:: Dataset ::

-- ==== Sys2Proof/Proofs/Exceptions.lean ====
section
/-! PROOFS. Enabledness, holds and the ends of a run (60_exceptions.md): what a step refuses, what it holds and for how
long, the command in the completing clock cycle, stuck and final states. -/

namespace Sys2Proof.Machine

/-! ### The controller's turn without a command (R143) -/

/-- During the wait the controller does nothing, whatever word is on the port (R143 item 1). -/
theorem controllerRun_waiting {s : State} (hw : s.ctlWait = .tx) : controllerRun s = .next s := by
  rw [controllerRun, if_pos hw]

/-- A clock cycle whose controller does nothing is the engine's clock cycle alone (R132). -/
theorem controllerTurn_cycle_nothing {s : State} (hl : s.params.level = .cycle)
    (h : controllerRun (openCycle s) = .next (openCycle s)) : controllerTurn s = .next (engineTurn s) := by
  rw [controllerTurn_cycle hl h, engineTurn_eq_closeCycle hl]

/-- Settles O8: the wait comes before the word is looked at, and the engine's clock cycle touches nothing else. -/
theorem nothingIsAcceptedDuringTheWait : Obligations.NothingIsAcceptedDuringTheWait := by
  unfold Obligations.NothingIsAcceptedDuringTheWait
  refine ⟨fun i s hw => exec_waiting i hw, fun s ms hw hl hs => ?bit, fun s ms hw hl hs => ?cycle⟩
  case bit =>
    calc step s = controllerTurn { s with sched := ms } := step_move hs
      _ = controllerRun { s with sched := ms } := controllerTurn_bit hl
      _ = .next { s with sched := ms } := controllerRun_waiting hw
  case cycle =>
    have hopen : controllerRun (openCycle { s with sched := ms }) = .next (openCycle { s with sched := ms }) :=
      controllerRun_waiting ((openCycle_ctlWait _).trans hw)
    obtain ⟨hframe, hled, hphase, hevt, hport, -⟩ := engineTurn_frame { s with sched := ms }
    exact ⟨_, (step_move hs).trans (controllerTurn_cycle_nothing hl hopen), engineTurn_cycle hl, hport, hled, hevt,
      hphase, hframe⟩

/-! ### The default policy and the chosen moves, outcome by outcome (R156) -/

theorem autoStep_ready {s : State} (hr : controllerReady s = true) : autoStep s = controllerTurn s := by
  rw [autoStep, if_pos hr]

theorem autoStep_engine {s : State} (hr : controllerReady s = false) (ht : s.txState ≠ .idle) :
    autoStep s = .next (engineTurn s) := by
  simp [autoStep, hr, ht]

theorem autoStep_stuck {s : State} (hr : controllerReady s = false) (ht : s.txState = .idle) (he : s.evt.isSome = true)
    (hp : s.port = []) : autoStep s = .fault .stuck := by
  simp [autoStep, hr, ht, he, hp]

theorem autoStep_still {s : State} (hr : controllerReady s = false) (ht : s.txState = .idle)
    (h : ¬ (s.evt.isSome = true ∧ s.port = [])) : autoStep s = .next s := by
  rw [autoStep, hr, if_neg Bool.false_ne_true, if_neg (by simp [ht]), if_neg h]

/-- A chosen move, told with the move taken off the list. -/
theorem step_popMove {s : State} {m : Move} {ms : List Move} (hs : s.sched = m :: ms) : step s = moveStep m s.popMove := by
  rw [step_move hs, State.popMove, hs, List.tail_cons]

/-- Boot reset is refused only at cycle level and below its duty (R162). -/
theorem resetTurn_refused {n : Nat} {s : State} {r : Refusal} (h : resetTurn n s = .refused r) :
    s.params.level = .cycle ∧ n < s.params.resetCycles ∧ r = .resetTooShort := by
  unfold resetTurn at h
  split at h
  · next hshort => exact ⟨hshort.1, hshort.2, by cases h; rfl⟩
  · cases h

/-- Only the controller and boot reset can refuse. -/
theorem step_refused {s : State} {r : Refusal} (h : step s = .refused r) :
    controllerTurn s.popMove = .refused r ∨ ∃ n ms, s.sched = .reset n :: ms ∧ resetTurn n s.popMove = .refused r := by
  cases hs : s.sched with
  | nil =>
    rw [step_auto hs, autoStep] at h
    split at h
    · exact .inl (by rw [popMove_of_nil hs]; exact h)
    · split at h
      · cases h
      · split at h <;> cases h
  | cons m ms =>
    rw [step_popMove hs] at h
    cases m with
    | controller => exact .inl h
    | reset n => exact .inr ⟨n, ms, rfl, h⟩
    | engine => cases h
    | present w => cases h
    | setCfg key v => cases h
    | dropCfg key => cases h
    | failReads answers => cases h

/-- No chosen move faults (R140). -/
theorem moveStep_not_fault (m : Move) (s : State) (r : Fault) : moveStep m s ≠ .fault r := by
  cases m with
  | controller => exact controllerTurn_not_fault s r
  | reset n =>
    simp only [moveStep, resetTurn]
    split <;> simp
  | engine => simp [moveStep]
  | present w => simp [moveStep]
  | setCfg key v => simp [moveStep]
  | dropCfg key => simp [moveStep]
  | failReads answers => simp [moveStep]

/-! ### What is refused (R142) -/

/-- A command that `isQuad` tells is a QUAD word's, with its operands. -/
theorem exists_quad_of_isQuad {i : Instr} (h : isQuad i = true) : ∃ am b e pair, i = .quad am b e pair := by
  cases i with
  | quad am b e pair => exact ⟨am, b, e, pair, rfl⟩
  | _ => cases h

/-- A command that `isQuad` does not tell is no QUAD. -/
theorem ne_quad_of_isQuad_eq_false {i : Instr} (h : isQuad i = false) (am : Byte) (b e : Pos) (pair : Byte) :
    i ≠ .quad am b e pair := by
  rintro rfl
  cases h

/-- The word at the head of the port is illegal, or out of sequence, on the ground `r` names (R76 to R78). -/
def IllegalAtPort (s : State) (r : Refusal) : Prop :=
  ∃ w ws, s.port = w :: ws ∧
    ((∃ op, decode w = .illegal (.reservedOpcode op) ∧ r = .reservedOpcode op) ∨
     (∃ op, decode w = .illegal (.nonzeroField op) ∧ r = .nonzeroField op) ∨
     (∃ am b e pair, decode w = .instr (.quad am b e pair) ∧ s.evt = none ∧ r = .strayQuad) ∨
     (∃ i, decode w = .instr i ∧ s.evt.isSome = true ∧ (∀ am b e pair, i ≠ .quad am b e pair) ∧
       r = .eventInterrupted))

/-- Only the port and the event say whether the word is illegal. -/
theorem IllegalAtPort.congr {s s' : State} {r : Refusal} (h : IllegalAtPort s r) (hp : s'.port = s.port)
    (he : s'.evt = s.evt) : IllegalAtPort s' r := by
  unfold IllegalAtPort
  rw [hp, he]
  exact h

/-- The controller refuses an illegal word for its encoding, a legal one for its place in the sequence. -/
theorem illegalAtPort_of_controllerRun {s : State} {r : Refusal} (h : controllerRun s = .refused r) :
    IllegalAtPort s r := by
  obtain ⟨w, ws, hp, ⟨e, hd, rfl⟩ | ⟨i, hd, hx⟩⟩ := controllerRun_refused h
  · refine ⟨w, ws, hp, ?_⟩
    cases e with
    | reservedOpcode op => exact .inl ⟨op, hd, rfl⟩
    | nonzeroField op => exact .inr (.inl ⟨op, hd, rfl⟩)
  · refine ⟨w, ws, hp, .inr (.inr ?_)⟩
    rcases exec_refused hx with ⟨hq, he, rfl⟩ | ⟨hq, he, rfl⟩
    · obtain ⟨am, b, e, pair, rfl⟩ := exists_quad_of_isQuad hq
      exact .inl ⟨am, b, e, pair, hd, he, rfl⟩
    · exact .inr ⟨i, hd, he, ne_quad_of_isQuad_eq_false hq, rfl⟩

/-- At cycle level the clock cycle around the command does not touch what makes a word illegal. -/
theorem illegalAtPort_of_controllerTurn {s : State} {r : Refusal} (h : controllerTurn s = .refused r) :
    IllegalAtPort s r := by
  rcases controllerTurn_refused h with h | h
  · exact illegalAtPort_of_controllerRun h
  · exact (illegalAtPort_of_controllerRun h).congr (openCycle_port s).symm (openCycle_evt s).symm

/-- Settles O10: only the controller and boot reset refuse, and each names its ground. -/
theorem onlyIllegalRunsAreRefused : Obligations.OnlyIllegalRunsAreRefused := by
  unfold Obligations.OnlyIllegalRunsAreRefused
  intro s r h
  show IllegalAtPort s r ∨ _
  rcases step_refused h with h | ⟨n, ms, hs, h⟩
  · exact .inl ((illegalAtPort_of_controllerTurn h).congr rfl rfl)
  · obtain ⟨hl, hn, hr⟩ := resetTurn_refused h
    exact .inr ⟨n, ms, hs, hl, hn, hr⟩

/-! ### A held TICK executes (R113, R124, R127, R143) -/

/-- The bit-level steps a transmission in flight still needs: one a bit from the cursor on, and one for the gap. -/
def stepsLeft (s : State) : Nat :=
  match s.txState with
  | .idle => 0
  | .bits => s.params.frameBits - s.txK + 1
  | .gap => 1

theorem stepsLeft_idle {s : State} (ht : s.txState = .idle) : stepsLeft s = 0 := by
  simp [stepsLeft, ht]

theorem stepsLeft_bits {s : State} (ht : s.txState = .bits) : stepsLeft s = s.params.frameBits - s.txK + 1 := by
  simp [stepsLeft, ht]

theorem stepsLeft_gap {s : State} (ht : s.txState = .gap) : stepsLeft s = 1 := by
  simp [stepsLeft, ht]
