/-! ### JNS, SKIPCOND, JUMP, JUMPI -/

/-- 44_control_transfer.md, JNS (the stored value is PC after Fetch, decision D5, conflict C1, log entry 8; HEAD by D16):
the word at X reads as PC afterwards, every other word as before, HEAD is the greater of HEAD and X, PC is X + 1 without
any reduction, MAR is X, everything else is unchanged. -/
def Obligations.JnsResult : Prop :=
  ∀ (x : Operand) (s : State), s.mem.wf →
    ∃ t, exec (.jns x) s = .next t ∧
      t.mem.read x.toNat = s.pc ∧
      (∀ a, a ≠ x.toNat → t.mem.read a = s.mem.read a) ∧
      t.head.toNat = max s.head.toNat x.toNat ∧
      t.pc.toNat = x.toNat + 1 ∧
      t = { s with mar := x.setWidth 16, mem := t.mem, head := t.head, pc := t.pc }

/-- 44_control_transfer.md, SKIPCOND with the three legal condition codes (the inequalities read AC as two's complement,
decision D2, log entry 7): one extra increment of PC exactly when the condition holds, nothing else but MAR. -/
def Obligations.SkipcondResult : Prop :=
  ∀ s : State,
    exec (.skipcond 0x000) s =
      .next { s with mar := 0x000, pc := if 0x8000 ≤ s.ac.toNat then s.pc + 1 else s.pc } ∧
    exec (.skipcond 0x400) s =
      .next { s with mar := 0x400, pc := if s.ac.toNat = 0 then s.pc + 1 else s.pc } ∧
    exec (.skipcond 0x800) s =
      .next { s with mar := 0x800, pc := if 1 ≤ s.ac.toNat ∧ s.ac.toNat ≤ 0x7FFF then s.pc + 1 else s.pc }

/-- 30_encoding.md section 4, the reserved condition fields (decision D6, log entry 15): every other condition, compared
on all 12 bits, is refused by name. -/
def Obligations.ReservedSkipcondIsRefused : Prop :=
  ∀ (c : Operand) (s : State), c ≠ 0x000 → c ≠ 0x400 → c ≠ 0x800 →
    exec (.skipcond c) s = .refused (.skipcondReservedCondition c)

/-- 44_control_transfer.md, the corner case of SKIPCOND (two's complement by D2, log entry 7): for every AC exactly one of
the three legal SKIPCOND words skips. -/
def Obligations.ExactlyOneConditionSkips : Prop :=
  ∀ s : State, ∃ c ∈ conditionCodes, ∀ d ∈ conditionCodes, ∃ t, exec (.skipcond d) s = .next t ∧
    t.pc = if d = c then s.pc + 1 else s.pc

/-- 44_control_transfer.md R182, JUMP: "`PC←MAR`" with MAR = X, an absolute valid address; PC only (and MAR). -/
def Obligations.JumpResult : Prop :=
  ∀ (x : Operand) (s : State),
    encodeWord (.jump x) = 0x9000 + x.setWidth 16 ∧
    exec (.jump x) s = .next { s with mar := x.setWidth 16, pc := x.setWidth 16 } ∧
    (x.setWidth 16 : Word).toNat ≤ 4095
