theorem serializeRange_getElem? {s : State} {a : Nat} (h : a ≤ s.head.toNat) :
    (serializeRange s)[a]? = some (s.mem.read a) := by
  rw [serializeRange, List.getElem?_map, List.getElem?_range (Nat.lt_succ_of_le h)]
  rfl

theorem hostSerializeRange_of_ne {s : State} (h : s.runState ≠ .running) :
    hostSerializeRange s = .done s (serializeRange s) := whenNotRunning_of_ne h _

/-- The state after loadRange has put the words of `s` up to HEAD into the power-on store (20_memory.md R64). -/
def reloaded (s : State) : State := writeWords ((serializeRange s).map BitVec.toNat) 0 State.powerOn

theorem serialized_le_maxWord (s : State) : ∀ v ∈ (serializeRange s).map BitVec.toNat, v ≤ Config.maxWord := by
  intro v hv
  obtain ⟨w, -, rfl⟩ := List.mem_map.mp hv
  exact Nat.le_of_lt_succ w.isLt

/-- HEAD holds an address, so the words up to it fit in the memory. -/
theorem serialized_length_le (s : State) : ((serializeRange s).map BitVec.toNat).length ≤ Config.memWords := by
  rw [List.length_map, serializeRange_length]
  exact s.head.isLt

theorem hostLoadRange_serialized (s : State) :
    hostLoadRange State.powerOn ((serializeRange s).map BitVec.toNat) = .done (reloaded s) () :=
  hostLoadRange_of_le (by decide) (serialized_le_maxWord s) (serialized_length_le s)

theorem reloaded_runState (s : State) : (reloaded s).runState ≠ .running := by
  rw [reloaded, writeWords_runState]
  decide

theorem reloaded_head (s : State) : (reloaded s).head = s.head := by
  apply BitVec.eq_of_toNat_eq
  have hlen := serialized_length_le s
  rw [reloaded, writeWords_head_toNat (by omega) (by omega), List.length_map, serializeRange_length]
  exact (Nat.zero_max _).trans (by omega)

theorem reloaded_read_of_le {s : State} {a : Nat} (h : a ≤ s.head.toNat) :
    (reloaded s).mem.read a = s.mem.read a := by
  have hlen := serialized_length_le s
  have hword : ((serializeRange s).map BitVec.toNat)[a]? = some (s.mem.read a).toNat := by
    rw [List.getElem?_map, serializeRange_getElem? h]
    rfl
  have hread := writeWords_read_getElem? (a := 0) reset_memory_wf.2 (by omega) hword
  rwa [Nat.zero_add, BitVec.ofNat_toNat, BitVec.setWidth_eq] at hread

theorem reloaded_read_of_gt {s : State} {a : Nat} (h : s.head.toNat < a) : (reloaded s).mem.read a = 0 := by
  rw [reloaded, writeWords_read_outside, powerOn_read]
  rw [List.length_map, serializeRange_length]
  omega
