-- ==== Sys2Proof/Machine/Addr.lean ====
section
/-! DEFINITION. Machine/Addr.lean: the address of every register of the management space (R625, R626) and
the place of every field in it, from the register tables of the chapters. `A.X` is a register's address,
`F.X_Y` the field Y of register X; an instance index is an argument, in the order of the register's
name. A register that reports or belongs to the accessing agent (R156, R297, R610, R631) is held once per agent:
its first argument is the agent code of R79, and its copies lie above the 32-bit space at `bankBase`. -/
namespace Sys2Proof.Machine

/-- A field: the key of its register in the register file, its lowest bit and its width (R2). -/
structure FRef where
  addr : Nat
  lsb : Nat
  width : Nat
deriving DecidableEq, Repr

/-- The key offset of agent `a`'s own copy of a register that is held once per agent. -/
def bankBase (a : Nat) : Nat := (a + 1) * 4294967296
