-- ==== Sys2Proof/Machine/Flex.lean ====
section
/-! DEFINITION. Machine/Flex.lean: what a head, a PCI Express port or an Ethernet port shows of its lanes in the lane
registers (R209, R213). -/
namespace Sys2Proof.Machine

/-- STATE codes of LN_STATUS (R213). -/
def laneOff : Nat := 0
def laneTraining : Nat := 1
def laneQual : Nat := 2
def laneActive : Nat := 3
def laneFailedCode : Nat := 4
def laneIdle : Nat := 5

/-- A flex lane takes a state unless it is marked failed; ACTIVE of its group follows. A lane that is active adapts, but for one of a
head, whose receive pair is unused (R188, R379). -/
def State.flexLane (s : State) (g b st rate : Nat) : State :=
  if s.get (F.LN_STATUS_STATE g b) = laneFailedCode then s
  else
    let s := (s.put (F.LN_STATUS_STATE g b) st).put (F.LN_STATUS_RATE g b) rate
    let s := if st = laneActive && s.get (F.LG_CTRL_ROLE g) != 1 then s.put (F.LN_RXEQ_ADAPTING g b) 1 else s.adaptStop g b
    if st = laneActive then s.setBit (F.LG_STATUS_ACTIVE g) b
    else (s.clrBit (F.LG_STATUS_ACTIVE g) b).clrBit (F.LG_STATUS_QUALIFYING g) b

/-- Every lane of a group that trains, qualifies or is active goes to electrical idle (R187). -/
def State.lanesIdle (s : State) (g : Nat) : State :=
  s.each (List.range 4) (fun s b =>
    let st := s.get (F.LN_STATUS_STATE g b)
    if 1 ≤ st && st ≤ 3 then (s.adaptStop g b).put (F.LN_STATUS_STATE g b) laneIdle else s)

/-- The lanes of a group that were in their stripe or link leave electrical idle; the others train (R580). -/
def State.lanesWake (s : State) (g : Nat) : State :=
  s.each (List.range 4) (fun s b =>
    if s.get (F.LN_STATUS_STATE g b) != laneIdle then s
    else if 4 ≤ g && bitAt (s.get (F.LG_STATUS_QUALIFYING g)) b then s.put (F.LN_STATUS_STATE g b) laneQual
    else if bitAt (s.get (F.LG_STATUS_ACTIVE g)) b then
      (s.put (F.LN_STATUS_STATE g b) laneActive).put (F.LN_RXEQ_ADAPTING g b) (bit1 (4 ≤ g && s.get (F.LG_CTRL_ROLE g) != 1))
    else s.put (F.LN_STATUS_STATE g b) laneTraining)

/-- A flex lane whose link is detected anew: its failures to qualify are forgotten, and one that was marked failed for sixteen of them
may be used again (R202, log entry 147). -/
def State.flexForgetLane (s : State) (g b : Nat) : State :=
  let lost := decide (16 ≤ (vAt s.eyes (4 * g + b)).tries)
  let s := { s.clrBit (F.LG_STATUS_QUALIFYING g) b with eyes := vMod s.eyes (4 * g + b) (fun e => { e with tries := 0 }) }
  if lost then s.put (F.LN_STATUS_STATE g b) laneOff else s

/-- As `flexForgetLane`, for every lane of a group whose link takes it whole. -/
def State.flexForget (s : State) (g : Nat) : State := s.each (List.range 4) (fun s b => s.flexForgetLane g b)

/-- A flex block may use a lane group: LG_CTRL.ENABLE of a group is set (R103, R187, R213). -/
def State.groupOn (s : State) (g : Option Nat) : Bool := g.any (fun g => s.flag (F.LG_CTRL_ENABLE g))

/-- The first `n` logical lanes of a group take a state at a rate; the others are off. -/
def State.flexLanes (s : State) (g n st rate : Nat) : State :=
  s.each (List.range 4) (fun s l => s.flexLane g (s.ballLane g l) (if l < n then st else laneOff) rate)

/-- Logical lanes of a group that are not marked failed, from lane 0 on: what is left for a link (R208). -/
def State.goodLanes (s : State) (g : Nat) : Nat :=
  (firstIx 4 (fun l => s.get (F.LN_STATUS_STATE g (s.ballLane g l)) == laneFailedCode)).getD 4

/-- LG_EVT bit `i` of group `g` (R212). -/
def State.lgEvt (s : State) (g i : Nat) : State := s.raise (48 + g) ⟨A.LG_EVT g, i, 1⟩

end Sys2Proof.Machine
end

:::

» Activity
In the data above, which lines lie between the line with "Obligations.OnlyIllegalRunsAreRefused := by" and the line with "hr⟩ := resetTurn_refused h", inclusive? Print those lines exactly and nothing else.

» Solution to this task
theorem onlyIllegalRunsAreRefused : Obligations.OnlyIllegalRunsAreRefused := by
  unfold Obligations.OnlyIllegalRunsAreRefused
  intro s r h
  show IllegalAtPort s r ∨ _
  rcases step_refused h with h | ⟨n, ms, hs, h⟩
  · exact .inl ((illegalAtPort_of_controllerTurn h).congr rfl rfl)
  · obtain ⟨hl, hn, hr⟩ := resetTurn_refused h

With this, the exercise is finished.